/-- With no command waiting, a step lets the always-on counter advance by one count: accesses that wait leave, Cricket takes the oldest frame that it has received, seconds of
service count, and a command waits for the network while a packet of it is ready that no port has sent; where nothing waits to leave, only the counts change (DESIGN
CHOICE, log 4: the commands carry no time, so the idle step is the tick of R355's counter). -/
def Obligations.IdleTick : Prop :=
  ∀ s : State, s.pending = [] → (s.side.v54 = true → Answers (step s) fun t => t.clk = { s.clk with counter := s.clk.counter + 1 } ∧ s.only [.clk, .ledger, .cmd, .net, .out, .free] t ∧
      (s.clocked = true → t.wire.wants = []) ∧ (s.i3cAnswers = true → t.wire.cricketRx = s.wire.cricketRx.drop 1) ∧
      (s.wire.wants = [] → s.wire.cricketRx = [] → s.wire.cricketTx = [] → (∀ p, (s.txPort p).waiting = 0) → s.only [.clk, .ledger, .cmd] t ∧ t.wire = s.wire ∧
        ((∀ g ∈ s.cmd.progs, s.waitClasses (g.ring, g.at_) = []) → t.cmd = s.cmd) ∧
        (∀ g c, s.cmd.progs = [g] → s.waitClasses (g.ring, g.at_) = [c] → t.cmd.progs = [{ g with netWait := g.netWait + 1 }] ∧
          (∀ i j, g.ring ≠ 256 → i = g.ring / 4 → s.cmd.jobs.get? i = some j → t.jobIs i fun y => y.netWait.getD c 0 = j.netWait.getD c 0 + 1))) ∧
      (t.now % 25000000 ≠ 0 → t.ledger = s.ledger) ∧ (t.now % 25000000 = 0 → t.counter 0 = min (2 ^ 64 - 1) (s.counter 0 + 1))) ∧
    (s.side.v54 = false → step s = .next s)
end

----

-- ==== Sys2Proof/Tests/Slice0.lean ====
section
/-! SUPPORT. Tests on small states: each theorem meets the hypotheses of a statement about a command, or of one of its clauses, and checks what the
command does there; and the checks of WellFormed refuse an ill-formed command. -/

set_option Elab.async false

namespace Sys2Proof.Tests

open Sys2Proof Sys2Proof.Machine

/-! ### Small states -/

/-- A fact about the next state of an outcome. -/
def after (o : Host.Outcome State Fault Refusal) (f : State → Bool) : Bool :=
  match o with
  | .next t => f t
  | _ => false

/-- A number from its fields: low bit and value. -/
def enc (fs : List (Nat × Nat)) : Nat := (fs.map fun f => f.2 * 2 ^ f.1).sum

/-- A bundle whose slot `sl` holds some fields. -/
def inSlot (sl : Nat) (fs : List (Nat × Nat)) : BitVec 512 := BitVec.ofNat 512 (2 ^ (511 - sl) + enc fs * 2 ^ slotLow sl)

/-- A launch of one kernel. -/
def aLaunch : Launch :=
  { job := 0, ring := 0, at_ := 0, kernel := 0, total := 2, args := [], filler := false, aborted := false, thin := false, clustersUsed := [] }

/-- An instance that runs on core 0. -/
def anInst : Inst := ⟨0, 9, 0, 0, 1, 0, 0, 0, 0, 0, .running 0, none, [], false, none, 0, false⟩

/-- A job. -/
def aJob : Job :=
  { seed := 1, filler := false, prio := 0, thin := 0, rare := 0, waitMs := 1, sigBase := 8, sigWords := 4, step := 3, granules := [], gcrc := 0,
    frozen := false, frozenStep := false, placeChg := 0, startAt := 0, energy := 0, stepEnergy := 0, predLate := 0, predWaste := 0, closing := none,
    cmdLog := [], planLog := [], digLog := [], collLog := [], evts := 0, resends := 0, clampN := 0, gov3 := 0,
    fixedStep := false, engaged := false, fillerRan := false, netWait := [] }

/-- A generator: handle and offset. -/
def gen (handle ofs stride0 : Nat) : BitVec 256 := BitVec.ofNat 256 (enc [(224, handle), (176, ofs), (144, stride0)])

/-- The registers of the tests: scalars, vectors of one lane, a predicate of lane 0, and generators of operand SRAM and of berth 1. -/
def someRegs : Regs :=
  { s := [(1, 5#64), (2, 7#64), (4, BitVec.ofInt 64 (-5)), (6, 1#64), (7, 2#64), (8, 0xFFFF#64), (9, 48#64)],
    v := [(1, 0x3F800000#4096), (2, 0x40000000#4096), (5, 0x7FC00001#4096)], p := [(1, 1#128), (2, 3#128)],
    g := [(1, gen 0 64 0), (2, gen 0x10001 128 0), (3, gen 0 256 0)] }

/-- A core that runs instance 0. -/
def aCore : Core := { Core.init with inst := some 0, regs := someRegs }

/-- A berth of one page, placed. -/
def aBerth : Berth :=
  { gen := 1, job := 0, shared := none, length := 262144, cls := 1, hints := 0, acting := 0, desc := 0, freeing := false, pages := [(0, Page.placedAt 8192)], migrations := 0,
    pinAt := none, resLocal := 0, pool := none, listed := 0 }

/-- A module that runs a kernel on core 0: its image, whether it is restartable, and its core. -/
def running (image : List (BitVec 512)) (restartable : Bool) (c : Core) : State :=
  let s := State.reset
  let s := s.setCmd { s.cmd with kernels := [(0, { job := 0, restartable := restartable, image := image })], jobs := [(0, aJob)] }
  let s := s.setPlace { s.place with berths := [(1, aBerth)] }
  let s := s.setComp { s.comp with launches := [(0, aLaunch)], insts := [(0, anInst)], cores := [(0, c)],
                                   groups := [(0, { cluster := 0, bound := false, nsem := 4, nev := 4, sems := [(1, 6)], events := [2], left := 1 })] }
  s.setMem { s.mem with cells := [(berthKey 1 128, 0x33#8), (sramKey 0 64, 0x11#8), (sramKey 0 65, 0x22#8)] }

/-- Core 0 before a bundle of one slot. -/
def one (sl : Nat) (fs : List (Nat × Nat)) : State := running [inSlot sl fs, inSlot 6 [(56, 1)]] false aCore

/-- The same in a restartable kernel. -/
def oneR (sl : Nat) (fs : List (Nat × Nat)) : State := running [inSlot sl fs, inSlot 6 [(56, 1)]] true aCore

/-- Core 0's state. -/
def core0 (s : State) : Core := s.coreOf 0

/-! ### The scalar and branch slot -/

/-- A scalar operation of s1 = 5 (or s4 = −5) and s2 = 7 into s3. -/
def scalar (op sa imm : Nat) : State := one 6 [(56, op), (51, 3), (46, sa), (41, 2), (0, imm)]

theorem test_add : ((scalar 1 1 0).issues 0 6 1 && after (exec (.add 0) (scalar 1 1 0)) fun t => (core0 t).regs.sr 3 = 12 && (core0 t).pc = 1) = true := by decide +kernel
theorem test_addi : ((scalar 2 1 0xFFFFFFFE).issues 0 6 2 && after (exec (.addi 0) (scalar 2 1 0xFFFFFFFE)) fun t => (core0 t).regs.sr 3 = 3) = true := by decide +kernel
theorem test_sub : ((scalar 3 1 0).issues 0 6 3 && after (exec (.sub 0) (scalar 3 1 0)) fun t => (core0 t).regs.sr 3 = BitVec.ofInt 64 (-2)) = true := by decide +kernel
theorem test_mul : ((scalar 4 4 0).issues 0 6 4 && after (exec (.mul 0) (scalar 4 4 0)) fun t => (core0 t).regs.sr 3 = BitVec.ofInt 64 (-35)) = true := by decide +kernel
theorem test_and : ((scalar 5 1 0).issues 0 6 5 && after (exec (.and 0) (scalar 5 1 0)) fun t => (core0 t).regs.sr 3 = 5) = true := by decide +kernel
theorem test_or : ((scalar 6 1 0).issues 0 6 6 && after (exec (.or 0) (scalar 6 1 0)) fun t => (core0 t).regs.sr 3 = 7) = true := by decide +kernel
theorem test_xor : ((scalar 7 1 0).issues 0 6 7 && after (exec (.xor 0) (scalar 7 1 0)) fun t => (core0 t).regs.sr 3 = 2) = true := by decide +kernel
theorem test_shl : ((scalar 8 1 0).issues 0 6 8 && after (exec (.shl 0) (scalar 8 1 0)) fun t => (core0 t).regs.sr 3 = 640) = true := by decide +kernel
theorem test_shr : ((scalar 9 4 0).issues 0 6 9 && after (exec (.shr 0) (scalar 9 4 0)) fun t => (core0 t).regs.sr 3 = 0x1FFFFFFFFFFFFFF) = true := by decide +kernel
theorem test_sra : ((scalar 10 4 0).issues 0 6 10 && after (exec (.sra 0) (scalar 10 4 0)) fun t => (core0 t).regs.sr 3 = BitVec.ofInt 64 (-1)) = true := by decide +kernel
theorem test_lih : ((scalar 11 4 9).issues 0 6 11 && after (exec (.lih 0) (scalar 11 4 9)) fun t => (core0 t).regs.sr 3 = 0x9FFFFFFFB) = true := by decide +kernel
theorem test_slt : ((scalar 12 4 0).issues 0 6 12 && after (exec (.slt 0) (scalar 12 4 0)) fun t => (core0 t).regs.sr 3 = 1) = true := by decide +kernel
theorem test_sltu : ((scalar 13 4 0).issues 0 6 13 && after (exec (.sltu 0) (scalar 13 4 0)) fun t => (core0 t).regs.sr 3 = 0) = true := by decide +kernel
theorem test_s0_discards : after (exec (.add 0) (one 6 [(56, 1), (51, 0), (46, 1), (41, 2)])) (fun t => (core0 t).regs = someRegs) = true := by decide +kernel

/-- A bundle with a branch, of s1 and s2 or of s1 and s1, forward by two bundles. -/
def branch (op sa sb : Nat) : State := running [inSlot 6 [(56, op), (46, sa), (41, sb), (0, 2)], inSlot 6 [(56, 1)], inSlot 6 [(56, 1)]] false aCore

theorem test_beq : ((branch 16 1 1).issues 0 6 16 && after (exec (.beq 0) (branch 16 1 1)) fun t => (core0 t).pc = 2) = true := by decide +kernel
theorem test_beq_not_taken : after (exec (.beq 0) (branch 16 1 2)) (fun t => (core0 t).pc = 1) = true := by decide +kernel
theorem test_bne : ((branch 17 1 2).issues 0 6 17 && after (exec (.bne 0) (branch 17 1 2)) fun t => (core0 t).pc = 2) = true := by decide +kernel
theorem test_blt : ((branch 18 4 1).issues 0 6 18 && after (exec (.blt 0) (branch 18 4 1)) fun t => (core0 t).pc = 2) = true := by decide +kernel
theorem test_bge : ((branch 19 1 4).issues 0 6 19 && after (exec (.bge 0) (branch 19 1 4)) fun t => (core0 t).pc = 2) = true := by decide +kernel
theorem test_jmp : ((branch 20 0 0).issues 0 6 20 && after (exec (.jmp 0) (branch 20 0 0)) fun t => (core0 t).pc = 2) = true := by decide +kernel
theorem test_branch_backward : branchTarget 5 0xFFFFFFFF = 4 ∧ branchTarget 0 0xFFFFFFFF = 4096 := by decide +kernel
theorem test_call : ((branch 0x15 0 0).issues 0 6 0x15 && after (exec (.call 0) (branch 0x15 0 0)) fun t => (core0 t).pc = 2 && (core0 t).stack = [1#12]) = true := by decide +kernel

----

# Brief:
Which lines above hold the string "false"? Copy each of them.

# Output below:
    (s.side.v54 = false → step s = .next s)
set_option Elab.async false
  | _ => false
  { job := 0, ring := 0, at_ := 0, kernel := 0, total := 2, args := [], filler := false, aborted := false, thin := false, clustersUsed := [] }
def anInst : Inst := ⟨0, 9, 0, 0, 1, 0, 0, 0, 0, 0, .running 0, none, [], false, none, 0, false⟩
  { seed := 1, filler := false, prio := 0, thin := 0, rare := 0, waitMs := 1, sigBase := 8, sigWords := 4, step := 3, granules := [], gcrc := 0,
    frozen := false, frozenStep := false, placeChg := 0, startAt := 0, energy := 0, stepEnergy := 0, predLate := 0, predWaste := 0, closing := none,
    fixedStep := false, engaged := false, fillerRan := false, netWait := [] }
  { gen := 1, job := 0, shared := none, length := 262144, cls := 1, hints := 0, acting := 0, desc := 0, freeing := false, pages := [(0, Page.placedAt 8192)], migrations := 0,
                                   groups := [(0, { cluster := 0, bound := false, nsem := 4, nev := 4, sems := [(1, 6)], events := [2], left := 1 })] }
def one (sl : Nat) (fs : List (Nat × Nat)) : State := running [inSlot sl fs, inSlot 6 [(56, 1)]] false aCore
def branch (op sa sb : Nat) : State := running [inSlot 6 [(56, op), (46, sa), (41, sb), (0, 2)], inSlot 6 [(56, 1)], inSlot 6 [(56, 1)]] false aCore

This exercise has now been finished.